This project provides a detailed analysis of the top 10 most popular movies from an IMDb dataset. Using various visualizations and statistics, users can explore the relationships between variables like budget, revenue, vote averages, and more.
- Correlation Analysis: View a correlation matrix of key variables.
- Genre Analysis: Bar chart and pie chart showing genre distributions.
- Release Year Analysis: Bar chart showing the number of movies released per year.
- Budget vs Revenue: Scatter plot comparing the budget and revenue of the top 10 movies.
- Popularity vs Vote Average: Scatter plot comparing movie popularity with average votes.
- Summary Statistics: Descriptive statistics for the top 10 movies dataset.
-
Clone the repository:
git clone https://github.com/yourusername/top-10-movie-analyzer.git
-
Navigate to the project directory:
cd top-10-movie-analyzer
-
Install the required Python packages:
pip install pandas seaborn matplotlib
-
Download the IMDb dataset: The system uses an IMDb dataset in CSV format. Download it from IMDb datasets and ensure it's available at the appropriate location, or update the file path in the script.
-
Run the Movie Analyzer:
python top_10_movie_analyzer.py
-
Choose the type of analysis:
- Correlation matrix
- Genre distribution (bar chart/pie chart)

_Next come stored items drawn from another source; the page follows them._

-- ==== Sys2Proof/Machine/Stations.lean ====
section
/-! DEFINITION. The station map (spec/21_station_map.md, R518 to R529, and the field maps of the owning
chapters): where every scalar station lies, which of its bits are RW, WO, W1C, LQ and kept, what it holds after a
reset, its group, and the named fields the engines use.  The rows were laid out from the field maps of the
chapters; a field marked reserved is in no mask (R10). -/
namespace Sys2Proof.Machine

/-- One field of a station word: the word's address, its lowest bit and its width (R9). -/
structure Fld where
  addr : Nat
  lo : Nat
  w : Nat
deriving DecidableEq, Repr

/-- One row of the station map: every word `base + i * s1 + j * s2`, `i < n1`, `j < n2`, with its access masks
(R9), the mask of its kept bits (R514) and its value after a reset, the factory value where the field is kept. -/
structure StnRow where
  base : Nat
  n1 : Nat
  s1 : Nat
  n2 : Nat
  s2 : Nat
  rw : Nat
  wo : Nat
  w1c : Nat
  lq : Nat
  kept : Nat
  init : Nat
deriving DecidableEq, Repr
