/-! ## Position (R215 to R219) -/

/-- Sub-lines of a rational of counts: floor(64 NUM c / DEN) (R215); 0 while DEN is 0. -/
def countPos (s : State) (c : Int) : Int :=
  if fld s F.PLC_DEN = 0 then 0 else (64 * (fld s F.PLC_NUM : Int) * c) / (fld s F.PLC_DEN : Int)

/-- W of the exact position at a count (R215). -/
def posAt (s : State) (c : Int) : Int := countPos s c + s.plc.slip + s.plc.align

/-- One count in 2^-32 sub-lines. -/
def oneCount (s : State) : Int :=
  if fld s F.PLC_DEN = 0 then 0 else (64 * 2 ^ 32 * (fld s F.PLC_NUM : Int)) / (fld s F.PLC_DEN : Int)

/-- AVG in edges (R216, R239). -/
def avgEdges (s : State) : Nat := 2 ^ fld s F.PLC_CTL_AVG

/-- 2^-32 sub-lines of a whole number of sub-lines. -/
def fix (w : Int) : Int := w * 2 ^ 32

/-- Held strictly short of the position of the next count in the direction of travel (R217). -/
def heldShort (s : State) (forward : Bool) (w : Int) : Int :=
  let here := posAt s s.plc.count
  if forward then min w (max (fix here) (fix (posAt s (s.plc.count + 1)) - 1))
  else max w (min (fix here) (fix (posAt s (s.plc.count - 1)) + 1))

/-- W(t) in 2^-32 sub-lines (R217, R218, R229). -/
def wFix (s : State) (t : Nat) : Int :=
  let e : Int := (t : Int) - s.plc.refT
  let one := oneCount s
  if fld s F.PLC_DEN = 0 then fix (s.plc.slip + s.plc.align)
  else match s.plc.mode with
    | .stopped => s.plc.refW
    | .frozen => s.plc.refW + s.plc.speed * e
    | .edge =>
      let v := (s.plc.speed.natAbs : Int) * e
      let v := if (s.plc.span : Int) < e then min v one else v
      let fwd := decide (0 ≤ s.plc.speed)
      heldShort s fwd (s.plc.refW + (if fwd then v else -v))
    | .restart =>
      let v := if s.plc.span = 0 then one else min one (one * e / (s.plc.span : Int))
      let fwd := s.plc.dirs.headD true
      heldShort s fwd (s.plc.refW + (if fwd then v else -v))

/-- W(t) in whole sub-lines. -/
def wAt (s : State) (t : Nat) : Int := wFix s t / 2 ^ 32
/-- W now. -/
def wNow (s : State) : Int := wAt s s.clk.now

/-- The line interval I in ns (R219). -/
def lineInterval (s : State) : Nat :=
  if s.plc.mode = .stopped ∨ s.plc.speed ≤ 0 then 2 ^ 32 - 1
  else Nat.min (2 ^ 32 - 1) ((20 * 2 ^ 32) / s.plc.speed.toNat)

/-- Wmax follows W while a job runs (R232, R554). -/
def trackMax (s : State) : State :=
  if jobRuns s then
    let w := wNow s
    { s with plc := { s.plc with wmax := some (match s.plc.wmax with | some m => max m w | none => w) } }
  else s

/-- A held compare notes that W stands below its point (R227). -/
def noteBelow (s : State) : State :=
  match s.plc2.cmp with
  | some wp => if wNow s < wp - 80 * 64 then { s with plc2 := { s.plc2 with cmpBelow := true } } else s
  | none => s

/-- What follows W: Wmax and the armed compare. -/
def followW (s : State) : State := noteBelow (trackMax s)

/-- PLC_DEBT in sub-lines (R232). -/
def debt (s : State) : Nat :=
  match jobRuns s, s.plc.wmax with
  | true, some m => (m - wNow s).toNat
  | _, _ => 0

/-- Time passes to `t` for the placement engine. -/
def plcTime (s : State) (t : Nat) : State := followW (advanceTo s t)

/-! ## Edges (R214, R216, R218, R229, R230, R554) -/

/-- The place of (A, B) in the forward order 00, 10, 11, 01 (R214). -/
def quadPhase (a b : Bool) : Nat := if a then (if b then 2 else 1) else (if b then 3 else 0)

/-- A count kept in 48 signed bits (R214). -/
def wrap48 (c : Int) : Int := (c + 2 ^ 47) % 2 ^ 48 - 2 ^ 47

/-- Sign of a speed. -/
def sgn (i : Int) : Int := if 0 < i then 1 else if i < 0 then -1 else 0

/-- SLIP at the first counted edge after `n` illegal transitions (R229). -/
def slipBy (s : State) (n : Nat) : State :=
  if n = 0 ∨ fld s F.PLC_DEN = 0 then s
  else
    let d := sgn s.plc.speed * n * (128 * (fld s F.PLC_NUM : Int) / (fld s F.PLC_DEN : Int))
    { s with plc := { s.plc with slip := s.plc.slip + d } }

/-- The speed at a counted edge (R216); 0 while DEN is 0 (R215). -/
def speedAt (s : State) : Int :=
  if fld s F.PLC_DEN = 0 then 0 else
  let n := avgEdges s
  let ts := s.plc.times
  let dt : Nat := ts.headD 0 - ts.getD n 0
  let fwd := s.plc.dirs.headD true
  if n + 1 ≤ s.plc.clean && n + 1 ≤ s.plc.afterStop && (s.plc.dirs.take n).all (· == fwd) && decide (dt ≠ 0)
      then
    let v : Int := (64 * 2 ^ 32 * fld s F.PLC_NUM * n) / (fld s F.PLC_DEN * dt)
    if fwd then v else -v
  else s.plc.speed

/-- An encoder fault of the running job holds for the rest of it (R230). -/
def faultHolds (s : State) : Bool := s.plc.encFault && jobRuns s
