-- ==== Sys2Proof/Machine/Record.lean ====
section
/-! DEFINITION. The print record (R277 to R279). -/
namespace Sys2Proof.Machine
open Sys2Proof

/-- Bytes of a record line. -/
def recBytes : Nat := 29184

/-- The address of the record line of print line `l` of a job whose line 0 has slot `start`. -/
def recAddr (s : State) (start l : Nat) : Nat :=
  fld s F.SIGHT_REC_BASE_LO + 2 ^ 32 * fld s F.SIGHT_REC_BASE_HI
    + (start + l) % Nat.max 1 (fld s F.SIGHT_REC_LINES) * recBytes

/-- The record line exists: the ring has lines, and this one lies in usable DRAM. -/
def recExists (s : State) (start l : Nat) : Bool :=
  fld s F.SIGHT_REC_LINES != 0 && decide (recAddr s start l + recBytes ≤ dramUsable s)

/-- GEN of a line: versions in force at or before it (R277). -/
def genOf (s : State) (l : Nat) : Nat := s.sight.genCount - (s.sight.gens.filter (fun g => decide (l < g.x))).length

/-- PHASE of a class on a line: ρ mod 840, or 0xFFFF when the class skipped it. -/
def phaseOf (s : State) (p m l : Nat) : Nat :=
  if skippedIn s p m l then 0xFFFF else (l - kCount s p m l) % 840

/-- Open the record line of `l`: header, no mark, the phases, no code. -/
def openRecord (s : State) (l : Nat) : State :=
  match s.jobs.running with
  | none => s
  | some j =>
    if recExists s s.sight.recStart l then
      let phases := (List.range 24).flatMap (fun p => (List.range 8).flatMap (fun i => leBytes 2 (phaseOf s p (i + 1) l)))
      dramWrite (dramClear s (recAddr s s.sight.recStart l) recBytes) (recAddr s s.sight.recStart l)
        (leBytes 4 j.decl.jobId ++ leBytes 4 l ++ leBytes 4 (genOf s l) ++ leBytes 4 0 ++ List.replicate 48 0 ++ phases)
    else s

/-- The marks of R277. -/
def markFired : Nat := 0
def markNot : Nat := 1
def markCancelled : Nat := 2
def markForeign : Nat := 3

/-- Mark a row-line. -/
def setMark (s : State) (p r l m : Nat) : State :=
  if recExists s s.sight.recStart l then
    let i := 2 * (8 * p + r)
    let a := recAddr s s.sight.recStart l + 0x10 + i / 8
    let old := (memGet s.dram a).toNat
    let keep := old - old / 2 ^ (i % 8) % 4 * 2 ^ (i % 8)
    dramWrite s a [BitVec.ofNat 8 (keep + m * 2 ^ (i % 8))]
  else s

/-- Record one fired code of a bar column. -/
def setCode (start l : Nat) (s : State) (x : Nat × Nat) : State :=
  let a := recAddr s start l + 0x200 + x.1 / 2
  let old := (memGet s.dram a).toNat
  let new := if x.1 % 2 = 0 then old / 16 * 16 + x.2 % 16 else old % 16 + 16 * (x.2 % 16)
  if x.1 < 57344 then dramWrite s a [BitVec.ofNat 8 new] else s

/-- Record the codes a row-line fired. -/
def recordCodes (s : State) (p r l : Nat) (codes : List (Nat × BitVec 4)) : State :=
  if recExists s s.sight.recStart l then
    (codes.map (fun c => (colBase s p + podCol s p r c.1, c.2.toNat))).foldl (setCode s.sight.recStart l) s
  else s

/-- The slot of a line holds that line of that job (R279). -/
def recHolds (s : State) (jobId start l : Nat) : Bool :=
  recExists s start l
    && memNat s.dram (recAddr s start l) 4 == jobId && memNat s.dram (recAddr s start l + 4) 4 == l

/-- Fields of a record line. -/
def recMark (s : State) (start l p r : Nat) : Nat :=
  let i := 2 * (8 * p + r)
  (memGet s.dram (recAddr s start l + 0x10 + i / 8)).toNat / 2 ^ (i % 8) % 4
def recGen (s : State) (start l : Nat) : Nat := memNat s.dram (recAddr s start l + 8) 4
def recPhase (s : State) (start l p m : Nat) : Nat := memNat s.dram (recAddr s start l + 0x40 + 2 * (8 * p + m - 1)) 2
def recCode (s : State) (start l c : Nat) : Nat :=
  (memGet s.dram (recAddr s start l + 0x200 + c / 2)).toNat / 16 ^ (c % 2) % 16

end Sys2Proof.Machine
end

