-- ==== Sys2Proof/Machine/Camera.lean ====
section
/-! DEFINITION. Cameras: control, bring-up, triggers, frames, exposure and contexts (R280 to R288, R294, R295, R297 to
R300, R303 to R306), and the hand-back of R357. -/
namespace Sys2Proof.Machine
open Sys2Proof

/-- HAND_BACK (R357): a check fails within 10 ms after this device took the bar by hand-over; `i` is the pod, 24 plus
the axis or 28 plus the camera, which was well on the old active. The device is HIDDEN, and hands the bar back unless it
came by a hand-back; a twin that is not eligible makes that a declined hand-over (R351). -/
def handBack (s : State) (i : Nat) : State :=
  match s.tho.since with
  | some t0 =>
    if isActive s && decide (s.clk.now ≤ t0 + 32000000) && s.tho.wasUp.contains i then
      let s := setNotElig { s with tho := { s.tho with since := none } } 13 true
      if s.tho.handedBack then { s with tho := { s.tho with handedBack := false } }
      else
        let s := startHandover s
        { s with tho := { s.tho with handedBack := s.tho.ho != .no } }
    else s
  | none => s

def cam (s : State) (n : Fin 4) : Camera := s.sight.cams[n]
def setCam (s : State) (n : Fin 4) (c : Camera) : State :=
  { s with sight := { s.sight with cams := s.sight.cams.set n c } }
def modCam (s : State) (n : Fin 4) (f : Camera → Camera) : State := setCam s n (f (cam s n))

/-! ## Fields as the device acts on them (R305) -/

def atLeast (k v : Nat) : Nat := if v < k then k else v
def camYb (s : State) (n : Nat) : Nat := atLeast 1 (fld s (F.SIGHT_YB n))
def camPhase (s : State) (n : Nat) : Nat := fld s (F.SIGHT_PHASE n) % camYb s n
def camFrameLines (s : State) (n : Nat) : Nat := atLeast 1 (fld s (F.SIGHT_FRAME_LINES n))
def camGapLines (s : State) (n : Nat) : Nat := atLeast 1 (fld s (F.SIGHT_GAP_LINES n))
def camWidth (s : State) (n : Nat) : Nat := Nat.min 32768 (atLeast 1 (fld s (F.SIGHT_WIDTH n)))
def camStatSlots (s : State) (n : Nat) : Nat := atLeast 1 (fld s (F.SIGHT_STAT_SLOTS n))
def camProfSlots (s : State) (n : Nat) : Nat := atLeast 4 (fld s (F.SIGHT_PROF_SLOTS n))
def camSpoolFrames (s : State) (n : Nat) : Nat := atLeast 2 (fld s (F.SIGHT_SPOOL_FRAMES n))
def camBits (s : State) (n : Nat) : Nat := [8, 10, 12].getD (fld s (F.SIGHT_CAM_CTL_DEPTH n)) 12
def sharedMode (s : State) : Bool := fldB s F.SIGHT_CFG_MODE
/-- A camera whose frames are spooled (R293). -/
def spooled (s : State) (n : Fin 4) : Bool := sharedMode s && n != 0
/-- The compare unit that triggers the camera, if one does (R288). -/
def camCompare (s : State) (n : Nat) : Option Nat :=
  if 8 ≤ fld s (F.SIGHT_CAM_CTL_TRIG n) then some (fld s (F.SIGHT_CAM_CTL_TRIG n) - 8) else none

/-! ## Control commands (R280, R284, R299) -/

/-- An IEEE-754 single of `n` / 1000, to nearest even: EXP_NS in µs (R299). -/
def f32Micros (n : Nat) : Word :=
  if n = 0 then 0
  else
    let l := Nat.log2 (n * 65536 / 1000)
    let k := 39 - l                       -- 23 - (l - 16)
    let q := n * 2 ^ k
    let m := q / 1000
    let r := q % 1000
    let m := if 500 < r ∨ (r = 500 ∧ m % 2 = 1) then m + 1 else m
    BitVec.ofNat 32 ((l + 127 - 16) * 2 ^ 23 + (m - 2 ^ 23))

/-- The exposure register value of a set (R299). -/
def expValue (s : State) (n : Nat) (e : ExpSet) : Word :=
  if fldB s (F.SIGHT_EXP_FMT n) then f32Micros e.ns
  else
    let u := atLeast 1 (fld s (F.SIGHT_EXP_UNIT n))
    BitVec.ofNat 32 ((2 * e.ns + u) / (2 * u))

/-- The set that bring-up writes: the newest accepted one (R303); before any, the exposure stations as kept. -/
def bringSet (s : State) (n : Fin 4) : ExpSet :=
  (cam s n).newest.getD ⟨fld s (F.SIGHT_EXP_NS n), BitVec.ofNat 32 (fld s (F.SIGHT_GAIN n)),
    BitVec.ofNat 16 (fld s (F.SIGHT_EXP_TAG_ACCEPTED n))⟩

/-- Address and value of a control command; discovery and retraining write no register. -/
def opWords (s : State) (n : Fin 4) : CamOp → Word × Word
  | .discover => (0, 0)
  | .retrain => (0, 0)
  | .config => (0, BitVec.ofNat 32 (fld s (F.SIGHT_CAM_CTL_SPEED n) + 2 * fld s (F.SIGHT_CAM_CTL_TWO_CONN n)))
  | .setup e => (BitVec.ofNat 32 (fld s (F.SIGHT_INIT_ADDR n e)), BitVec.ofNat 32 (fld s (F.SIGHT_INIT_VALUE n e)))
  | .upExp => (BitVec.ofNat 32 (fld s (F.SIGHT_REG_EXP n)), expValue s n ((cam s n).writing.getD (bringSet s n)))
  | .upGain => (BitVec.ofNat 32 (fld s (F.SIGHT_REG_GAIN n)), ((cam s n).writing.getD (bringSet s n)).gain)
  | .expNs => (BitVec.ofNat 32 (fld s (F.SIGHT_REG_EXP n)), expValue s n ((cam s n).writing.getD (bringSet s n)))
  | .gain => (BitVec.ofNat 32 (fld s (F.SIGHT_REG_GAIN n)), ((cam s n).writing.getD (bringSet s n)).gain)
  | .backExp => (BitVec.ofNat 32 (fld s (F.SIGHT_REG_EXP n)), 0)
  | .backGain => (BitVec.ofNat 32 (fld s (F.SIGHT_REG_GAIN n)), 0)
  | .routine _ a v => (a, v)

/-- Send the command at the head: one is outstanding per camera. -/
def sendHead (s : State) (n : Fin 4) : State :=
  match (cam s n).ctl with
  | [] => s
  | op :: _ => emit s (.camCtl n op (opWords s n op).1 (opWords s n op).2)

/-- Queue control commands. -/
def pushOps (s : State) (n : Fin 4) (ops : List CamOp) : State :=
  let idle := (cam s n).ctl.isEmpty
  let s := modCam s n (fun c => { c with ctl := c.ctl ++ ops })
  if idle then sendHead s n else s

/-- The head is answered: the next one goes out. -/
def popOp (s : State) (n : Fin 4) : State := sendHead (modCam s n (fun c => { c with ctl := c.ctl.drop 1 })) n

/-! ## Frames (R286, R287, R294) -/

/-- A gap opens: a failed write is read back, or the accepted set is written (R299). -/
def expWriteOps (s : State) (n : Fin 4) (e : ExpSet) : List CamOp :=
  let c := cam s n
  (if fld s (F.SIGHT_REG_EXP n) ≠ 0 ∧ c.ackedExp ≠ some (expValue s n e) then [.expNs] else [])
    ++ (if fld s (F.SIGHT_REG_GAIN n) ≠ 0 ∧ c.ackedGain ≠ some e.gain then [.gain] else [])

/-- The set is acknowledged and in force from the next frame. -/
def expAcked (s : State) (n : Fin 4) (e : ExpSet) : State :=
  setFld (modCam s n (fun c => { c with
    acked := some e, writing := none, failed := false, back := [], unknown := false,
    ackedExp := some (expValue s n e), ackedGain := some e.gain })) (F.SIGHT_CAM_STAT_EXP_UNKNOWN n) 0

/-- Read the exposure registers back (R299). -/
def readBack (s : State) (n : Fin 4) : State :=
  let ops := (if fld s (F.SIGHT_REG_EXP n) ≠ 0 then [CamOp.backExp] else [])
    ++ (if fld s (F.SIGHT_REG_GAIN n) ≠ 0 then [CamOp.backGain] else [])
  let s := modCam s n (fun c => { c with
    failed := false, back := [], ctl := c.ctl.filter (fun o => o != .expNs && o != .gain) })
  pushOps s n ops

/-- The camera's link is up. -/
def camLinkUp (s : State) (n : Fin 4) : Bool := fld s (F.SIGHT_CAM_STAT_LINK n) == 2

/-- The set that was accepted is written (R299). Where an older write has not been answered, its commands that have not
left give way and both registers are written. -/
def writeSet (s : State) (n : Fin 4) (e : ExpSet) : State :=
  let c := cam s n
  let s := if c.writing.isSome then modCam s n (fun c => { c with ackedExp := none, ackedGain := none }) else s
  let ops := expWriteOps s n e
  let s := modCam s n (fun c => { c with
    writing := some e, toWrite := none, writeAge := 0, failed := false,
    ctl := c.ctl.take 1 ++ (c.ctl.drop 1).filter (fun o => o != .expNs && o != .gain) })
  if ops.isEmpty then expAcked s n e else pushOps s n ops

/-- EXPOSURE_WRITE as the gap opens, over a link that is up. -/
def openGap (s : State) (n : Fin 4) : State :=
  let s := modCam s n (fun c => { c with gapOpen := true })
  if !camLinkUp s n then s
  else if (cam s n).failed then readBack s n
  else match (cam s n).toWrite with
    | some e => writeSet s n e
    | none => s

/-- A frame that ends enters the closed ones, unless it is discarded or was dropped (R287, R295). -/
def shut (s : State) (n : Fin 4) (f : CamFrame) (how : Close) : State :=
  let gone := f.dropped || f.close == .discarded || how == .discarded
  let s := if how == .discarded && f.close != .discarded && !f.dropped then incFld s (F.SIGHT_DISCARDED n) else s
  modCam s n (fun c => { c with closed := if gone then c.closed else c.closed ++ [{ f with close := how }] })

/-- The frame that runs closes (R287). -/
def closeFrame (s : State) (n : Fin 4) (how : Close) : State :=
  match (cam s n).cur with
  | none => s
  | some f => openGap (shut (modCam s n (fun c => { c with cur := none })) n f how) n

/-- The oldest frame with lines due closes: one that triggers of the next have passed opens no gap (R286). -/
def closeOldest (s : State) (n : Fin 4) (how : Close) : State :=
  match (cam s n).late with
  | f :: rest => shut (modCam s n (fun c => { c with late := rest })) n f how
  | [] => closeFrame s n how

/-- Frames that hold a slot of the camera's spool ring. -/
def spoolUsed (s : State) (n : Fin 4) : Nat :=
  (cam s n).closed.length + ((cam s n).late.filter (fun f => !f.dropped)).length
    + (match s.sight.pipe1 with | some (m, _) => if m = n then 1 else 0 | none => 0)

/-- The gap ends without an acknowledgement: after a whole frame the registers are read back (R299). -/
def gapEnds (s : State) (n : Fin 4) : State :=
  let s := modCam s n (fun c => { c with gapOpen := false, writeAge := c.writeAge + 1 })
  let c := cam s n
  if c.writing.isSome && c.writeAge == 2 && !c.failed && (c.ctl.contains .expNs || c.ctl.contains .gain) then readBack s n
  else s

/-- The first trigger of a frame (R286, R295, R300). The frame before it stays open while lines of it are due. -/
def startFrame (s : State) (n : Fin 4) (job jobId recStart : Nat) (byCompare : Bool) : State :=
  let s := gapEnds (modCam s n (fun c => { c with cur := none, late := c.late ++ c.cur.toList })) n
  let c := cam s n
  let full := spooled s n && decide (camSpoolFrames s n ≤ spoolUsed s n)
  let tag : BitVec 16 := if c.unknown then 0xFFFF else (c.acked.getD (bringSet s n)).tag
  let s := setFld s (F.SIGHT_EXP_TAG_IN_FORCE n) tag.toNat
  let s := modCam s n (fun c => { c with
    frameNo := c.frameNo + 1, spoolNext := if spooled s n && !full then c.spoolNext + 1 else c.spoolNext
    cur := some { number := c.frameNo, job := job, jobId := jobId, recStart := recStart, trigs := [], byCompare := byCompare,
                  lines := [], slot := c.spoolNext % camSpoolFrames s n, pm := tbVal s 2, expTag := tag, expUnknown := c.unknown, close := .running,
                  dropped := full, ctx := none } })
  if full then alarm (incFld s (F.SIGHT_DROPPED n)) (224 + n) [] else s

/-- Issue one trigger: of print line `l`, or of a compare unit. -/
def issueTrig (s : State) (n : Fin 4) (job jobId recStart l : Nat) (byCompare : Bool) (t : Nat) : State :=
  let fresh := match (cam s n).cur with
    | none => true
    | some f => decide (camFrameLines s n ≤ f.trigs.length)
  let s := if fresh then startFrame s n job jobId recStart byCompare else s
  let s := emit s (.camTrig n t)
  modCam s n (fun c => match c.cur with
    | none => c
    | some f => { c with
        cur := some { f with trigs := f.trigs ++ [l] }, lastTrig := some t,
        gap := if camFrameLines s n ≤ f.trigs.length + 1 then camGapLines s n else 0 })

/-- The camera runs frames: link up, checks of R297 passed, on the active. -/
def camRuns (s : State) (n : Fin 4) : Bool :=
  drives s && fldB s (F.SIGHT_CAM_CTL_ENABLE n) && fld s (F.SIGHT_CAM_STAT_LINK n) == 2
    && !fldB s (F.SIGHT_CAM_STAT_BUDGET n)

/-- The die throttle: no camera triggers, no further frame enters a pipeline (R493). -/
def dieThrottle (s : State) : Bool := fldB s F.PWR_STAT_THROTTLE

/-- The running job as the cameras see it. -/
def runningSight (s : State) : Option SightJob :=
  s.jobs.running.map (fun j => ⟨s.sight.jobNo, j.decl.jobId, s.plc.anchors, 2 ^ 32 - 1, s.sight.recStart⟩)

/-- The job on whose grid the camera triggers: the oldest that it has not passed. -/
def camJob (s : State) (n : Fin 4) : Option SightJob :=
  (s.sight.tails ++ (runningSight s).toList).find? (fun j => decide ((cam s n).onJob ≤ j.no))

/-- A camera triggers on the web's slots. -/
def onSlots (s : State) (n : Fin 4) : Bool := camRuns s n && (camCompare s n).isNone

/-- An ended job that every camera has passed is forgotten. -/
def dropTails (s : State) : State :=
  { s with sight := { s.sight with
      tails := s.sight.tails.filter (fun j => (List.finRange 4).any (fun n => onSlots s n && decide ((cam s n).onJob ≤ j.no))) } }

/-- A frame that lacks triggers closes short (R287); one that has them all waits for its lines. -/
def closeShort (s : State) (n : Fin 4) : State :=
  match (cam s n).cur with
  | some f => if f.trigs.length < camFrameLines s n then closeFrame s n .short else s
  | none => s

/-- The camera takes up the job of number `no`: its frame numbers start at 0 (R286). -/
def camOnJob (s : State) (n : Fin 4) (no : Nat) : State :=
  if (cam s n).onJob = no then s
  else modCam (closeShort s n) n (fun c => { c with onJob := no, nextSlot := 0, frameNo := 0, gap := 0 })

/-- The instant, as placement predicts it, at which the target of a slot falls (R285, R221): W reaches T(L) + CAM_Y. -/
def slotAt (s : State) (n : Fin 4) (j : SightJob) (l : Nat) : Int := targetOf j.anchors l + fld s (F.SIGHT_CAM_Y n)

- Movies released per year
- Budget vs. Revenue comparison
- Popularity vs. Vote Average
- Summary statistics, and more.
-
Explore various plots: You can interactively explore different aspects of the top 10 movies by following the menu in the terminal.
- Python 3.x
- pandas
- seaborn
- matplotlib
This project uses IMDb data, which can be downloaded from the csv files uploaded here in this repo.